Towards the end of the novel, Yelü Hongji plans to invade the Song Empire and wants Xiao Feng to support him, but the latter refuses and attempts to dissuade him from bloodshed. The Liao emperor then imprisons Xiao Feng and leads his army to war. In the meantime, Azi escapes and seeks help from Duan Yu, Xuzhu, and their allies. Impressed by Xiao Feng's righteousness, they manage to rally members of the wulin to join them in rescuing Xiao Feng. Even though the mission is successful, they are ultimately outnumbered and trapped by Liao forces at Yanmen Pass. Xiao Feng takes Yelü Hongji hostage and forces him to promise that there will be no war between Song and Liao for as long as he lives. He then commits suicide while Azi follows suit.

=== Xuzhu's story ===
Xuzhu is a Buddhist monk from the Shaolin Sect who is described to have a kind-hearted and submissive personality. He strongly believes in following the Buddhist code of conduct and refuses to break it even when he faces life-threatening situations. He follows his elders to a meeting, which marks the start of his adventures. By coincidence and sheer luck, he breaks a weiqi formation and inherits the neigong and position of Wuyazi, the leader of the Carefree Sect. Later, he encounters Tianshan Tonglao, learns martial arts from her, and eventually succeeds her as the ruler of Lingjiu Palace, which commands allegiance from a loose assembly of martial artists.
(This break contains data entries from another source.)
-- ==== Sys2Proof/Machine/Takes.lean ====
section
/-! DEFINITION. Takes: the half-period starts with their boundaries and input phases, the hand-off phases and the
output phases (R34 to R51, R124, R130, R137, R317, R424, R438). -/

namespace Sys2Proof.Machine
open Sys2Proof

/-! ### The start of a half-period -/

/-- The ride-through time of the dip in progress is over: no take starts from here (R430, R431, R52). -/
def failDue (s : State) : Bool := match s.power.dip with
  | some (t, d) => decide (t + d ≤ s.now)
  | none => false

/-- The half-period that ends leaves nothing open: a burst that never came is missed, windows close, what the scrubber
marked has been rewritten, and at the end of a take whose output phase completed the image is the retained one (R9, R43, R173,
R417). DEDUCED, log 66. -/
def endHalf (s : State) : State :=
  let j := s.bar.judged
  let s := sendDevs (foldS [1, 2, 3, 4] closeWindow s)
  let s := if s.bar.burstDone then s else missedDeadline s
  let ends := (List.range 4).any (fun k => (takeOf s k).active && lastHalfOf s s.slate.halfcnt k && (takeOf s k).out)
  { s with
    bar := { s.bar with
      judged := Table.set none j 4 (Table.get none s.bar.outTx 4)
      outTx := Table.set none s.bar.outTx 4 none }
    points := { s.points with uecc := [], retained := if ends then s.points.pts else s.points.retained }
    eng := { s.eng with codeUecc := [] } }

/-- The field side latches every local input, and the burst of the latch is to come (R170). -/
def startBurst (s : State) : State :=
  fieldLatch { s with bar := { s.bar with burst := [], burstDone := false, satBurst := [] } }

/-- The classes whose takes begin at this half-period start. -/
def beginning (s : State) : List Nat := (classesOn s).filter (beginsTake s s.slate.halfcnt)

/-- Fallback as requested, and the return to program control (R17, R47). No stage leaves it while no pair serves
(R425). -/
def fallbackPhase (s : State) : State :=
  foldS (List.range 32) (fun st t =>
    let r := stgRt t st
    if r.state = 2 then
      if r.fbClear && pairsIn t != 0 && r.ovc.all (fun e => decide (e.2 < ovlim t st)) then leaveFallback 0 st t else t
    else if r.state = 1 && r.fallback then enterFallback 0 st t
    else t) s

/-- The placement of every class (R39, R424); a class that does not fit keeps the one it has. DESIGN CHOICE, log 22. -/
def placeAll (s : State) : State :=
  let at8 := placements 8 (progsNow s) (clsCfg s)
  let now := placements (placePairs s) (progsNow s) (clsCfg s)
  let old := s.progs.place
  let new := (List.range 4).foldl (fun t k =>
    Table.set [] t k (((now.getD k none).orElse (fun _ => at8.getD k none)).getD (Table.get [] old k))) []
  { s with progs := { s.progs with place := new } }

/-- The boundary's changes, and the placement where programs or classes changed (R36, R124, R137). DEDUCED, log 23. -/
def boundaryPhase (s : State) : State :=
  let t := boundary (heldCommits s)
  if t.progs.prog = s.progs.prog ∧ t.slate.cls = s.slate.cls then t else placeAll t

/-- When the scenes of a class and of those before it end in a half-period of its take, in ns from offset 24. -/
def halfEnd (s : State) (k h : Nat) : Nat :=
  ((List.range (k + 1)).map (fun k' =>
    if (clsCfg s k').en then
      halfNs (placePairs s) (progsNow s) k' (Table.get [] s.progs.place k') (h % 2 ^ (clsCfg s k').n)
    else 0)).sum

/-- The half-periods of a stage that fail the reduced check, classes first (R424). -/
def failingHalves (s : State) (st : Nat) : List (Nat × Nat) :=
  (classesOn s).flatMap (fun k => ((List.range (2 ^ (clsCfg s k).n)).filter (fun h =>
    (Table.get [] s.progs.place k).any (fun e => e.2 == h && !(sceneSecs s k e.1 st).isEmpty) &&
      decide (roomNs (clsCfg s k) h < halfEnd s k h))).map (fun h => (k, h)))

/-- The check of every loaded stage after a retirement below eight pairs: PLACEDEG for each that fails (R424). -/
def placeCheck (s : State) : State :=
  if s.integ.placeCheck then
    foldS (List.range 32) (fun st t =>
      match failingHalves t st with
      | [] => t
      | (k, h) :: rest =>
        logEv 0x87 5 0 (viewHouse st) 0
          (packD [(1, st), (1, k), (1, h), (4, ceilDiv (halfEnd t k h) 1_000), (2, rest.length + 1)]) t)
      { s with integ := { s.integ with placeCheck := false } }
  else s

/-- What waits for a full boundary besides commits. -/
def fullPhase (s : State) : State :=
  if fullBoundary s s.slate.halfcnt then placeCheck (activateStep s) else s

/-! ### Single operations (R130, R317) -/

/-- The home class of a point begins a take here. -/
def homeBegins (s : State) (pt : Nat) : Bool := (beginning s).contains (homeClass s pt)

/-- A single operation ends; the answer of a session that has ended is dropped (R311). One that no request made is no
operation in flight. -/
def answerOp (cn rq st op status : Nat) (s : State) : State := if rq = noCn then s else endOp cn rq st op status 0 [] s

/-- A freeze or release takes effect if its stage still owns the block (R129); a write waits its turn. -/
def freezeOp (o : HostOp) (s : State) : State :=
  match o with
  | .freeze cn rq st sess pt v =>
    if !homeBegins s pt then postOp o s
    else if ownerOf s pt != st then answerOp cn rq st 0x0020 stDenied s
    else answerOp cn rq st 0x0020 stOk (freezePt st pt v sess s)
  | .release cn rq st sess pt =>
    if !homeBegins s pt then postOp o s
    else if ownerOf s pt != st then answerOp cn rq st 0x0021 stDenied s
    else answerOp cn rq st 0x0021 stOk (releasePt [] st pt sess s)
  | .write _ _ _ _ => postOp o s

/-- The points of a write whose home classes begin a take here are written; it is answered with the last. -/
def writeOp (o : HostOp) (s : State) : State :=
  match o with
  | .write cn rq st ws =>
    let now := ws.filter (fun e => homeBegins s e.1)
    let later := ws.filter (fun e => !homeBegins s e.1)
    let s := foldS now (hostWrite st) s
    if later.isEmpty then answerOp cn rq st 0x0011 stOk s else postOp (.write cn rq st later) s
  | _ => postOp o s

/-- Single freezes and releases in arrival order, then writes. DEDUCED, log 23. -/
def opsPhase (s : State) : State :=
  let go (f : HostOp → State → State) (t : State) : State :=
    foldS t.progs.ops f { t with progs := { t.progs with ops := [] } }
  go writeOp (go freezeOp s)

/-! ### The input phase -/

/-- The request bits of a function's request point, and those of requests by hosts (R212). -/
def reqBits (s : State) : BitVec 24 :=
  let hosts := s.saf.hostReq.filter (fun e => decide (s.now < e.2.2))
  BitVec.ofNat 24 ((List.range 24).foldl (fun a i =>
    let f := i / 3
    let pt := (fnCfg s f).reqpt
    let prog := pt != 0 && (readNow s (ownerOf s pt) pt).val.getLsbD (i % 3)
    a + b2n (prog || hosts.any (fun e => e.1 == f && e.2.1 == i % 3)) * 2 ^ i) 0)

/-- The bits whose last request came of a host (R212, R221): a bit that is 1 names its source anew. -/
def reqSources (s : State) : BitVec 24 :=
  let now := reqBits s
  BitVec.ofNat 24 ((List.range 24).foldl (fun a i =>
    let host := s.saf.hostReq.any (fun e => e.1 == i / 3 && e.2.1 == i % 3 && decide (s.now < e.2.2))
    a + b2n (if now.getLsbD i then host else s.saf.reqSrc.getLsbD i) * 2 ^ i) 0)

/-- The core reads the request bits (R212). -/
def requestPhase (s : State) : State :=
  { s with saf := { s.saf with
      reqTx := reqBits s, reqSrc := reqSources s, hostReq := s.saf.hostReq.filter (fun e => decide (s.now < e.2.2)) } }

/-- What enters the image at a half-period start, from networks and the module itself (R37, R38, R338, R355). -/
def inputs (s : State) : State :=
  let s := fieldInput (undelivered s)
  let s := foldS ((List.range 2).filter (fun c => (beginning s).contains (canOf s c).cls)) canInput s
  writeAlarms (latchTime (mslStatPoints s))

/-- A take of a class begins with the image as it stands (R38). -/
def beginTake (k : Nat) (s : State) : State :=
  let old := takeOf s k
  putTake k { old with
    active := true, startHalf := s.slate.halfcnt, mt := mtNow s, snap := s.points.pts, sys := snapSys s
    loops := s.loops.rt, merged := [], stage := [], place := Table.get [] s.progs.place k, doneScenes := []
    firstTake := !old.active, handed := false, out := false } s

/-- The takes of the classes that begin; a class that is off has none. -/
def takesPhase (s : State) : State :=
  let s := foldS ((List.range 4).filter (fun k => !(clsCfg s k).en && (takeOf s k).active)) (fun k t =>
    putTake k { takeOf t k with active := false } t) s
  foldS (beginning s) beginTake s

/-- RECUTNOW reads 1 in the take of the recut only (R17). DEDUCED, log 23. -/
def clearRecut (s : State) : State :=
  foldS ((List.range 32).filter (fun st => (stgRt s st).recutNow)) (fun st t =>
    putStg st { stgRt t st with recutNow := false } t) s

/-- The boundaries and the input phase at the start of a half-period. -/
def halfStartPhase (s : State) : State :=
  let s := startBurst s
  let s := if (beginning s).isEmpty then s else fallbackPhase (clearRecut s)
  let s := inputs (opsPhase (fullPhase (boundaryPhase s)))
  let s := compareSubs (prepWindows (takesPhase (requestPhase s)))
  let s := if (beginning s).isEmpty then s else startDevs s
  { s with power := { s.power with mtLast := mtNow s } }

/-- HALF_PERIOD_START: offset 0 of a half-period, ph 0 or ph 2048, at the end of the half-period in progress (R25). -/
def execHalfPeriodStart (s : State) : Host.Outcome State Fault Refusal :=
  whenUpAnd s (s.slate.started && !failDue s && decide (halfDue s ≤ s.now)) fun s => halfStartPhase (beginHalf (endHalf s))

/-! ### Hand-off (R40, R45, R168, R173, R438) -/

/-- A stage's outputs are those of fallback from this take's output phase on (R46). -/
def fallbackNow (s : State) (k st : Nat) : Bool :=
  (stgRt s st).state == 2 || ((stgRt s st).state == 1 &&
    (Table.get StageTake.fresh (takeOf s k).stage st).ovr && decide (ovlim s st ≤ Table.get 0 (stgRt s st).ovc k))

/-- The fallback value of a point of an output object: 0 where none is configured. -/
def fallbackVal (s : State) (pt : Nat) : Option Word :=
  match objOf s pt with
  | some o => if o.kind = 2 then some ((o.fallback.getD []).getD (pt - o.first) 0) else none
  | none => none

/-- The class of a local output's object; none where it lies in no output object (R176). DEDUCED, log 26. -/
def outObjClass (s : State) (pt : Nat) : Option Nat :=
  match objOf s pt with
  | some o => if o.kind = 2 then some o.cls else none
  | none => none

/-- The class with whose takes a local output goes; 5 for the loop engine's. -/
def outClass (s : State) (pt : Nat) : Nat := if isLoopOut s pt then 5 else (outObjClass s pt).getD 0

/-- The value of a local output at a hand-off; none where its stage hands nothing off. A channel in no output
object is held off (R176). DEDUCED, log 26. -/
def handOffVal (s : State) (k st pt : Nat) : Option Word :=
  if (outObjClass s pt).isNone then some 0
  else
  let v : Option Word :=
    if fallbackNow s k st && (fallbackVal s pt).isSome then fallbackVal s pt
    else if (Table.get StageTake.fresh (takeOf s k).stage st).ovr then none
    else match Table.get none (mergedOf s k st).pts pt with
      | some e => some e.1
      | none => some (rawPoint s pt).val
  match frozen s pt with
  | some w => v.map (fun _ => w)
  | none => v

/-- A channel of a complete command outside the class: as it stands, or off before its first take since the start. -/
def standing (s : State) (pt : Nat) : Word :=
  let k := outClass s pt
  if k = 5 then (if s.loops.open_ then outValue s pt else 0)
  else if (outObjClass s pt).isNone then 0
  else if s.bar.handed.contains k then outValue s pt else 0

/-- The OUTCMD of a class's hand-off. DEDUCED, log 26. -/
def classCmd (k : Nat) (s : State) : OutCmd :=
  let complete := s.bar.ret == .sendFull || s.bar.startFull
  let c := localOuts.foldl (fun (c : OutCmd) pt =>
    match (if outClass s pt = k then handOffVal s k (lioOwner s) pt else none) with
    | some v => c.setOut pt v
    | none => if complete then c.setOut pt (standing s pt) else c) (OutCmd.empty s.slate.halfcnt (clsCfg s k).outph)
  { c with complete := complete }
Feeling overwhelmed by the sudden influx of responsibilities, Xuzhu desires to detach himself from these duties and return to his former monastic life. However, he is unable to wrench himself free from the various tribulations that lie ahead. No longer regarded as a Shaolin monk, he is forced to accept his fate, using his newly-acquired skills and status in the wulin to perform good deeds. He is also revealed to be the illegitimate son of the Shaolin abbot Xuanci and the villainous Ye Erniang; his parents commit suicide shortly after the family's reunion. Later, by chance again, he becomes the prince consort of Western Xia due to an earlier encounter with Princess Yinchuan, to whom he is deeply in love.

== Adaptations ==
=== Films ===

| Year | Title | Production | Main cast |
|---|---|---|---|
| 1977 | The Battle Wizard | Shaw Brothers Studio (Hong Kong) | Danny Lee, Tien Lie [zh], Lam Jan-kei, Wai Wang |
| 1984 | Demi-Gods and Semi-Devils (film) | Hong Kong | Norman Chui, Kent Tong, Felix Wong, Idy Chan, Lam Jan-kei, Austin Wai |
| 1994 | The Dragon Chronicles – The Maidens | Hong Kong | Brigitte Lin, Gong Li, Sharla Cheung, Frankie Lam |
| 2023 | Sakra | Hong Kong/Mainland China | Donnie Yen, Chen Yuqi, Cya Liu |

=== Television ===

| Year | Title | Production | Main cast |
|---|---|---|---|
| 1982 | Demi-Gods and Semi-Devils (1982 TV series) | TVB (Hong Kong) | Bryan Leung, Kent Tong, Felix Wong, Idy Chan, Wong Hang-sau, Chan Fuk-sang, Sharon Yeung |
| 1997 | Demi-Gods and Semi-Devils (1997 TV series) | TVB (Hong Kong) | Felix Wong, Benny Chan, Louis Fan, Carman Lee, Jay Lau, Rain Lau, Bondy Chiu, He Meitian, Cheung Kwok Keung, Evergreen Mak, Natilie Wong |
| 2003 | Demi-Gods and Semi-Devils (2003 TV series) | Ciwen Film & TV Production Co. Ltd. (Mainland China) | Hu Jun, Jimmy Lin, Gao Hu, Liu Yifei, Liu Tao, Chen Hao |
| 2013 | The Demi-Gods and Semi-Devils (2013 TV series) | Zhejiang Huace Film & TV Production Co. Ltd. (Mainland China) | Wallace Chung, Kim Ki-bum, Han Dong, Zhang Meng, Jia Qing, Zong Fengyan, Mao Xiaodan, Zhao Yuanyuan, Canti Lau |
| 2021 | The Demi Gods and Semi Devils | Tencent Video | Tony Yang, Bai Shu, Zhang Tianyang, Janice Man |

=== Video games ===
- Demi-Gods and Semi-Devils is a single player RPG released in 2002. The player takes on the role of an unrelated protagonist (default name Lei Zhen) and meets characters from the novel. His choices and actions will affect how the story progresses.
- Dragon Oath, also known as TLBB in China, is a MMORPG developed by Changyou and Sohu, and was launched in 2007.
- Tian Long Ba Bu: Shen Bing Hai Yu (天龙八部:神兵海域) is a MMORPG developed by Changyou and Sohu, and was launched in China on 25 October 2012. The game is endorsed by Hu Ge and Cecilia Liu, who appeared as Duan Yu and Wang Yuyan respectively in a short video promoting the game and other promotional material.